Segment Start: Extracted data
-- ==== Sys2Proof/Machine/Ref.lean ====
section
/-! DEFINITION. Reference selection, switching and holdover (spec/11). -/
namespace Sys2Proof.Machine

/-- HOLDOVER is posted (R361, R368). -/
def Dev.postHoldover (d : Dev) (entered x : Bool) : Dev :=
  let d := { d with ref := { d.ref with inHo := entered } }
  (d.flag Reg.REF_STATUS_HOEV).post 16 4 (bit entered + bit x * 2 ^ 8 + d.rd Reg.REF_STATUS_HISTVALID * 2 ^ 9)

/-- SWITCH (R353, R354, R363): a decided switch begins at this boundary; without a candidate REF enters HOLDOVER_X. -/
def Dev.refSwitch (d : Dev) : Dev :=
  match d.ref.req with
  | none => d
  | some r =>
    let old := d.refSel
    let cls := if old < 2 then d.rd (Reg.PTP_GMQ_CLASS old) else if old = 6 ∨ old = 7 then d.ref.hoClass else 0
    let d := { d with ref := { d.ref with req := none, hoClass := cls, lockedAt := none } }
    let d := d.steerStop
    if r.cand = 7 then
      let d := ((d.wr Reg.REF_STATUS_STATE 4).wr Reg.REF_STATUS_SEL 7).count Reg.REF_HOCNT_COUNT Reg.REF_STATUS_CNT_HALF
      d.postHoldover true true
    else
      let d := { d with ref := { d.ref with begun := d.tick, other := d.ref.other || r.cand != 6 } }
      let d := ((d.wr Reg.REF_STATUS_STATE 1).wr Reg.REF_STATUS_SEL r.cand).wr Reg.REF_STATUS_PEND 7
      let d := (d.count Reg.REF_SWCNT_COUNT Reg.REF_STATUS_CNT_HALF).flag Reg.REF_STATUS_SWEV
      d.post 16 1 (old + r.cand * 2 ^ 8 + bit r.forced * 2 ^ 16)

/-- The remaining build-out of port `n` becomes `bout`, in 1/8000 ns (R357, R359): the offsets in the detector's history follow the
correction. -/
def Dev.setBuildOut (d : Dev) (n : Nat) (bout : Int) : Dev :=
  let x := d.pport n
  let by_ := quot 7 bout 8000 - quot 7 x.bout 8000
  let d := { d with ref := { d.ref with boutPort := n } }
  (d.setPport n { x with bout := bout, good := x.good.map fun e => (e.1 - 2 * by_, e.2) }).showRebase n

/-- The build-out of a switch to PTP port `n` (R357, R358). -/
def Dev.buildOut (d : Dev) (n : Nat) : Dev :=
  let x := d.pport n
  let b := quot 9 (sumOf (x.last.map (·.1))) (2 * max 1 x.last.length)
  let d := d.setBuildOut n (x.bout + 8000 * b)
  if b.natAbs > 62500 then (d.flag Reg.REF_STATUS_FAREV).post 16 6 (n + sat32 b * 2 ^ 32) else d

/-- SWITCH_DONE (R354, R357, R361): a switch completes 64 ticks after it began. -/
def execSwitchDone (s : State) : Host.Outcome State Fault Refusal :=
  onDev (fun d =>
    if d.refState ≠ 1 ∨ d.tick < d.ref.begun + 64 then d else
    let k := d.refSel
    let d := { d with ref := { d.ref with done := d.tick } }
    let d := (d.flag Reg.REF_STATUS_SWEV).post 16 2 k
    let d :=
      if k = 6 then
        if d.ref.other then
          let d := { d with ref := { d.ref with hoTick := d.tick } }
          let d := ((d.wr Reg.REF_STATUS_STATE 3).wr Reg.REF_HOTIME_SEC 0).count Reg.REF_HOCNT_COUNT Reg.REF_STATUS_CNT_HALF
          d.postHoldover true false
        else d.wr Reg.REF_STATUS_STATE 0
      else
        let d := { d with ref := { d.ref with lockedAt := some d.tick, hist := [] } }
        let d := d.wr Reg.REF_STATUS_STATE 2
        let d := if d.ref.inHo then d.postHoldover false false else d
        if k < 2 then (d.buildOut k).steerStart k else d
    d.refEval) s

/-- Ticks of wait-to-restore left (R353). -/
def Dev.wtrTicks (d : Dev) : Nat := 8000 * d.rd Reg.REF_TIMES_WTR - (d.tick - max d.ref.done d.ref.since)

/-- Seconds of wait-to-restore left (R353). -/
def Dev.wtrLeft (d : Dev) : Nat :=
  if d.rd Reg.REF_STATUS_PEND = 7 ∨ d.refState = 1 then 0 else (quot 8 d.wtrTicks 8000).toNat

/-- A non-forced switch waits (R353). -/
def Dev.refWaits (d : Dev) : Bool := d.on Reg.REF_CFG_ENABLE && d.rd Reg.REF_STATUS_PEND != 7 && d.refState != 1

/-- The waiting non-forced switch begins at the next boundary. -/
def Dev.refGo (d : Dev) : Dev := { d with ref := { d.ref with req := some ⟨d.rd Reg.REF_STATUS_PEND, false⟩ } }

/-- WTR_EXPIRY (R353). -/
def execWtrExpiry (s : State) : Host.Outcome State Fault Refusal :=
  onDev (fun d => if d.refWaits && d.wtrTicks == 0 then d.refGo else d) s

/-- The result of a command of REF. -/
def Dev.refResult (d : Dev) (c : Nat) : Dev := (d.wr Reg.REF_CMDRES_REASON c).wr Reg.REF_CMDRES_VALID 1

/-- REF_CMD.SWITCHNOW (R353). -/
def Dev.switchNowGo (d : Dev) : Dev :=
  if d.refWaits then d.refGo.refResult 0 else d.refResult 0x12

/-- SWITCHNOW (R353). -/
def execSwitchnow (h : Agent) (s : State) : Host.Outcome State Fault Refusal :=
  onDev (fun d => d.hostCmd h Reg.REF_CMD_SWITCHNOW [] Dev.switchNowGo) s

/-! ### Re-anchors (R11, R359) -/

/-- `x / 125 µs` to the nearest integer, halves away from zero (R11). -/
def ticksOf (x : Int) : Int :=
  let q : Int := ((2 * x.natAbs + 125000) / 250000 : Nat)
  if x < 0 then -q else q

/-- A re-anchor against PTP time that is `diff` ns ahead of internal time (R11). -/
def Dev.anchor (d : Dev) (diff : Int) (cmd : Bool) : Dev :=
  let k := ticksOf diff
  if k = 0 then (if cmd then d else d.wr Reg.PTP_STATUS_ANCHORED 1).post 16 7 0
  else { d with ref := { d.ref with anchor := some ⟨k, diff - k * 125000, cmd⟩ } }

/-- REF_CMD.REANCHOR (R359). -/
def Dev.reanchorGo (d : Dev) (diff : Int) : Dev :=
  if d.candState 0 = 3 ∨ d.candState 1 = 3 then (d.anchor diff true).refResult 0 else d.refResult 0x11

/-- REF_CMD.REANCHOR written without the difference at hand: it is free. -/
def Dev.reanchorFree (d : Dev) : Dev :=
  let (d, x) := d.fresh
  let (d, y) := d.fresh
  d.reanchorGo (x.toInt * 2 ^ 32 + y.toNat)

/-- REANCHOR (R359). -/
def execReanchor (h : Agent) (ptpDiff : Int) (s : State) : Host.Outcome State Fault Refusal :=
  onDev (fun d => d.hostCmd h Reg.REF_CMD_REANCHOR [] fun d => d.reanchorGo ptpDiff) s

/-- The re-anchor that takes effect at this boundary is recorded (R11, R359): the residual becomes the build-out of the
selected PTP candidate. -/
def Dev.anchorDone (d : Dev) (a : AnchorReq) : Dev :=
  let d := { d with ref := { d.ref with anchor := none } }
  let d := (d.wr Reg.PTP_STATUS_ANCHORED 1).post 16 7 (uint 64 a.k)
  let n := d.refSel
  if n < 2 then d.setBuildOut n (-8000 * a.residual) else d

/-! ### Estimates (R346, R360, R365) -/

/-- Candidate `k`'s estimate at this boundary, or its absence (R346, R347, R365). -/
def Dev.estimate (d : Dev) (est : List (Fin 6 × BitVec 32)) (k : Nat) : Dev :=
  match est.find? fun e => e.1.val == k && (decide (k < 2) || d.on Reg.TIM_CFG_ENABLE) with
  | some e =>
    let f := e.2.toInt
    let d := d.wr (Reg.REF_CFREQ_FREQ k) e.2.toNat
    let d := if d.refState = 2 ∧ d.refSel = k then
        { d with ref := { d.ref with hist := ((d.tick, f) :: d.ref.hist).filter fun x => decide (x.1 + 8000 * 1300 > d.tick) } }
      else d
    if !d.on Reg.REF_STATUS_OSCIN_OK && d.refSel == k then d else d.judgeCand k f
  | none =>
    if k < 2 then d
    else if 3 ≤ d.candState k then d.toCand k 2
    else d.setCand k { d.cand k with good := none }

/-- ESTIMATE_UPDATE (R346, R347, R352; R11 at the first qualification of a PTP candidate), once at each boundary at which SCH_TICK is a
multiple of 8. -/
def execEstimateUpdate (est : List (Fin 6 × BitVec 32)) (ptpDiff : Int) (s : State) : Host.Outcome State Fault Refusal :=
  onDev (fun d =>
    if !d.on Reg.REF_CFG_ENABLE ∨ d.tick % 8 ≠ 0 ∨ d.ref.estAt = some d.tick then d else
    let d := { d with ref := { d.ref with estAt := some d.tick } }
    let d := (List.range 6).foldl (fun d k => d.estimate est k) d
    let d := if !d.on Reg.PTP_STATUS_ANCHORED && d.ref.anchor.isNone && (d.candState 0 == 3 || d.candState 1 == 3) then
        d.anchor ptpDiff false else d
    d.refEval) s

/-! ### Events of the candidates (R345, R347 to R350, R364) -/

/-- The OCXO is warm by its present inputs (R364): with USE_RDY once OCXO_RDY has been active for WARM_DLY, otherwise once OSCIN has been
present so long. -/
def Dev.ocxoReady (d : Dev) : Bool :=
  let since := if d.on Reg.REF_OCXO_USE_RDY then d.ref.rdyAt else d.ref.oscAt
  (!d.on Reg.REF_OCXO_USE_RDY || d.ref.rdy != d.on Reg.REF_OCXO_RDYPOL)
    && decide (since + 8000 * d.rd Reg.REF_OCXO_WARM_DLY ≤ d.tick)

/-- OSCIN is present or absent and OCXO_RDY at level `rdy`: presence and warmth follow (R364, R365). -/
def Dev.setOcxo (d : Dev) (present rdy : Bool) : Dev :=
  let was := d.on Reg.REF_STATUS_OSCIN_OK
  let r := d.ref
  let d := { d with ref := { r with
    rdy := rdy, rdyAt := if r.rdy = rdy then r.rdyAt else d.tick, oscAt := if was = present then r.oscAt else d.tick } }
  let w := present && d.ocxoReady
  if was = present ∧ d.on Reg.REF_STATUS_OCXO_WARM = w then d else
  let d := { d with ref := { d.ref with
    warmAt := if w then some (r.warmAt.getD d.tick) else none,
    warmPrev := if w then r.warmPrev else match r.warmAt with | some t => (t, d.tick) | none => r.warmPrev } }
  let d := [(Reg.REF_STATUS_OSCIN_OK, bit present), (Reg.REF_STATUS_OCXO_WARM, bit w),
    (Reg.REF_STATUS_NOMON, bit (!present))].foldl (fun d e => d.wr e.1 e.2) d
  let d := (d.flag Reg.REF_STATUS_OCXOEV).post 16 5 (bit w + bit present * 2)
  if was = present then d.showCands else d.candCheck 6

/-- ANNOUNCE (R342, R348). -/
def execAnnounce (n : Fin 2) (gmid : BitVec 64) (cls acc : BitVec 8) (variance : BitVec 16) (st : Option (Fin 8)) (s : State) :
    Host.Outcome State Fault Refusal :=
  onDev (fun d =>
    if !d.on (Reg.PTP_PCFG_ENABLE n) || !d.supRuns then d else
    let d := d.setPport n { d.pport n with annAt := d.tick }
    let d := match st with | some x => d.portSt n x | none => d
    let d := [(Reg.PTP_GMQ_CLASS n, cls.toNat), (Reg.PTP_GMQ_ACCURACY n, acc.toNat), (Reg.PTP_GMQ_VARIANCE n, variance.toNat)].foldl
      (fun d e => d.wr e.1 e.2) d
    let hi : Nat := gmid.toNat / 2 ^ 32
    let lo : Nat := gmid.toNat % 2 ^ 32
    let d := if d.rd (Reg.PTP_GMID_HI n) = hi ∧ d.rd (Reg.PTP_GMID_LO n) = lo then d
      else (((d.wr (Reg.PTP_GMID_HI n) hi).wr (Reg.PTP_GMID_LO n) lo).flag Reg.PTP_STATUS_STATEEV).post 14 7 n
    (d.setCand n { d.cand n with qcode := BitVec.ofNat 8 (announceCode cls.toNat acc.toNat) }).showCands) s

/-- announceReceiptTimeout of port `n` in ticks: ANN_TMO Announce intervals (R325). -/
def Dev.annTicks (d : Dev) (n : Nat) : Nat :=
  d.rd (Reg.PTP_PRATE_ANN_TMO n) * (8000 * 2 ^ (sint 8 (d.rd (Reg.PTP_PRATE_LOG_ANN n)) + 8).toNat / 256)

/-- ANNOUNCE_RECEIPT_TIMEOUT (R325): no Announce has come for so long. -/
def execAnnounceReceiptTimeout (n : Fin 2) (st : Fin 8) (s : State) : Host.Outcome State Fault Refusal :=
  onDev (fun d =>
    if d.on (Reg.PTP_PCFG_ENABLE n) && d.supRuns && decide ((d.pport n).annAt + d.annTicks n ≤ d.tick) then d.portSt n st else d) s

/-- ESMC_PDU (R349). -/
def execEsmcPdu (n : Fin 2) (ssm : BitVec 4) (s : State) : Host.Outcome State Fault Refusal :=
  onDev (fun d =>
    if !d.supRuns || !d.on (Reg.MAC_STATUS_LINK n) then d else
    ((d.wr (Reg.REF_CSTAT_SSM (2 + n)) ssm.toNat).setCand (2 + n) { d.cand (2 + n) with heard := some d.tick }).showCands) s

/-- ESMC_TIMEOUT (R349): no PDU has come for 5 s. -/
def execEsmcTimeout (n : Fin 2) (s : State) : Host.Outcome State Fault Refusal :=
  onDev (fun d =>
    if (d.cand (2 + n)).heard.any fun t => decide (t + 40000 ≤ d.tick) then
      (d.setCand (2 + n) { d.cand (2 + n) with heard := none }).showCands
    else d) s

/-! ### Commits and boundaries -/

/-- The state of candidate `k` at a commit (R347): DISABLED with PRIO 0, LOS while lost; one that was neither starts anew. -/
def Dev.candCommit (d : Dev) (k : Nat) : Dev :=
  if d.rd (Reg.REF_CAND_PRIO k) = 0 then d.toCand k 0
  else if d.candState k ≤ 1 ∨ d.candIsLost k then d.toCand k (d.candFresh k)
  else d

/-- REF stops: what it counted and decided does not outlive the stop. -/
def Dev.refStop (d : Dev) : Dev :=
  let d := (List.range 6).foldl (fun d k => d.setCand k { d.cand k with good := none, soft := none }) d
  { d with ref := { d.ref with req := none, best := 7 } }

/-- What a commit of G11 means (R347, R349, R352, R364, R370). -/
def Dev.refCommit (d : Dev) : Dev :=
  let d := d.setOcxo (d.on Reg.REF_STATUS_OSCIN_OK) d.ref.rdy
  if !d.on Reg.REF_CFG_ENABLE then d.refStop else ((List.range 7).foldl Dev.candCommit d).refEval

/-- The rate toward which REF moves internal time, where REF itself does so (R356, R361): the digital PLL's for candidates 2 to 5, which the
spec does not give, and that of the OCXO against XTALIN, which is an input, with the correction h in holdover. -/
def Dev.rateTarget (d : Dev) : Option (Dev × Int) :=
  let (e, w) := d.fresh
  let x := w.toInt * (ppb / 2 ^ 12)
  if d.refState = 2 ∧ 2 ≤ d.refSel then some (e, x)
  else if d.refState = 3 then
    let h := max (-80000) (min (sint 32 (d.rd Reg.REF_HOFREQ_FREQ) + sint 32 (d.rd Reg.AGE_CORR_CORR)) 80000)
    some (e, x + h * (ppb / 100))
  else if d.refState = 0 ∧ d.refSel = 6 then some (e, x)
  else none

/-- One boundary's step of the rate of internal time, of at most FSLOPE / 8,000 (R356). -/
def Dev.rateStep (d : Dev) : Dev :=
  match d.rateTarget with
  | none => d
  | some (d, x) =>
    let step := d.rd Reg.REF_SLEW_FSLOPE * (ppb / 8000)
    d.showRate (d.ptp.rate + max (-step) (min (x - d.ptp.rate) step))

/-- BUILD_OUT_STEP (R357), the rate (R356), and the counts of seconds of REF, at a boundary. -/
def Dev.refTick (d : Dev) : Dev :=
  let step : Int := d.rd Reg.REF_SLEW_PHASE
  let d := [0, 1].foldl (fun d n =>
    let b := (d.pport n).bout
    if b = 0 then d
    else (d.setPport n { d.pport n with bout := if b.natAbs ≤ step then 0 else if b > 0 then b - step else b + step }).showRebase n) d
  let d := if d.refState = 3 then d.wr Reg.REF_HOTIME_SEC ((d.tick - d.ref.hoTick) / 8000) else d
  d.rateStep.wr Reg.REF_WTRLEFT_SEC d.wtrLeft

/-! ### PTP messages of a master port (R319, R366) -/

/-- The quality a master port announces: class, accuracy, variance, and the port whose grandmaster it names (R366). -/
def Dev.masterQuality (d : Dev) : Nat × Nat × Nat × Option Nat :=
  let sel := d.refSel
  if (d.refState = 1 ∨ d.refState = 2) ∧ sel < 2 then
    (d.rd (Reg.PTP_GMQ_CLASS sel), d.rd (Reg.PTP_GMQ_ACCURACY sel), d.rd (Reg.PTP_GMQ_VARIANCE sel), some sel)
  else if d.refState = 3 ∧ d.ref.hoClass = 6 then
    if d.on Reg.REF_STATUS_HISTVALID && d.on Reg.REF_STATUS_OCXO_WARM
        && decide (d.rd Reg.REF_HOTIME_SEC < d.rd Reg.REF_HO_INSPEC) then (7, 0x25, 0xFFFF, none)
    else (52, 0xFE, 0xFFFF, none)
  else (248, 0xFE, 0xFFFF, none)

/-- PTP_MESSAGE_SEND (R319, R366): an Announce message of a MASTER port carries the quality of R366. -/
def execPtpMessageSend (n : Fin 2) (bytes : List Byte) (stamp oneStep : Bool) (tag : BitVec 16) (ns : Nat) (s : State) :
    Host.Outcome State Fault Refusal :=
  onDev (fun d =>
    let d := d.at ns
    if !d.on (Reg.PTP_PCFG_ENABLE n) || !d.supRuns then d else
    let b := bytes.map (·.toNat)
    let q := d.masterQuality
    let b := match ptpAt b with
      | some (o, _) =>
        if byteAt b o % 16 = 0xB ∧ d.rd (Reg.PTP_PSTAT_STATE n) = 4 then
          let b := patch b (o + 48) ([q.1, q.2.1] ++ toBe 2 q.2.2.1)
          match q.2.2.2 with
          | some g => patch b (o + 53) (toBe 4 (d.rd (Reg.PTP_GMID_HI g)) ++ toBe 4 (d.rd (Reg.PTP_GMID_LO g)))
          | none => b
        else b
      | none => b
    let sync := (ptpAt b).any fun o => byteAt b o.1 % 16 == 0
    d.supSend n (d.rd (Reg.MAC_SUPQ_PTPQ n))
      { bytes := b, stamp := stamp, oneStep := oneStep && sync && d.on (Reg.PTP_PCFG_ONESTEP n), tag := tag.toNat }) s

end Sys2Proof.Machine
end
Segment End: Extracted data
Above are the records; repeat exactly the lines from the one holding "match d.rateTarget with" down to the one holding "if byteAt b", end lines included.

  match d.rateTarget with
  | none => d
  | some (d, x) =>
    let step := d.rd Reg.REF_SLEW_FSLOPE * (ppb / 8000)
    d.showRate (d.ptp.rate + max (-step) (min (x - d.ptp.rate) step))

/-- BUILD_OUT_STEP (R357), the rate (R356), and the counts of seconds of REF, at a boundary. -/
def Dev.refTick (d : Dev) : Dev :=
  let step : Int := d.rd Reg.REF_SLEW_PHASE
  let d := [0, 1].foldl (fun d n =>
    let b := (d.pport n).bout
    if b = 0 then d
    else (d.setPport n { d.pport n with bout := if b.natAbs ≤ step then 0 else if b > 0 then b - step else b + step }).showRebase n) d
  let d := if d.refState = 3 then d.wr Reg.REF_HOTIME_SEC ((d.tick - d.ref.hoTick) / 8000) else d
  d.rateStep.wr Reg.REF_WTRLEFT_SEC d.wtrLeft

/-! ### PTP messages of a master port (R319, R366) -/

/-- The quality a master port announces: class, accuracy, variance, and the port whose grandmaster it names (R366). -/
def Dev.masterQuality (d : Dev) : Nat × Nat × Nat × Option Nat :=
  let sel := d.refSel
  if (d.refState = 1 ∨ d.refState = 2) ∧ sel < 2 then
    (d.rd (Reg.PTP_GMQ_CLASS sel), d.rd (Reg.PTP_GMQ_ACCURACY sel), d.rd (Reg.PTP_GMQ_VARIANCE sel), some sel)
  else if d.refState = 3 ∧ d.ref.hoClass = 6 then
    if d.on Reg.REF_STATUS_HISTVALID && d.on Reg.REF_STATUS_OCXO_WARM
        && decide (d.rd Reg.REF_HOTIME_SEC < d.rd Reg.REF_HO_INSPEC) then (7, 0x25, 0xFFFF, none)
    else (52, 0xFE, 0xFFFF, none)
  else (248, 0xFE, 0xFFFF, none)

/-- PTP_MESSAGE_SEND (R319, R366): an Announce message of a MASTER port carries the quality of R366. -/
def execPtpMessageSend (n : Fin 2) (bytes : List Byte) (stamp oneStep : Bool) (tag : BitVec 16) (ns : Nat) (s : State) :
    Host.Outcome State Fault Refusal :=
  onDev (fun d =>
    let d := d.at ns
    if !d.on (Reg.PTP_PCFG_ENABLE n) || !d.supRuns then d else
    let b := bytes.map (·.toNat)
    let q := d.masterQuality
    let b := match ptpAt b with
      | some (o, _) =>
        if byteAt b o % 16 = 0xB ∧ d.rd (Reg.PTP_PSTAT_STATE n) = 4 then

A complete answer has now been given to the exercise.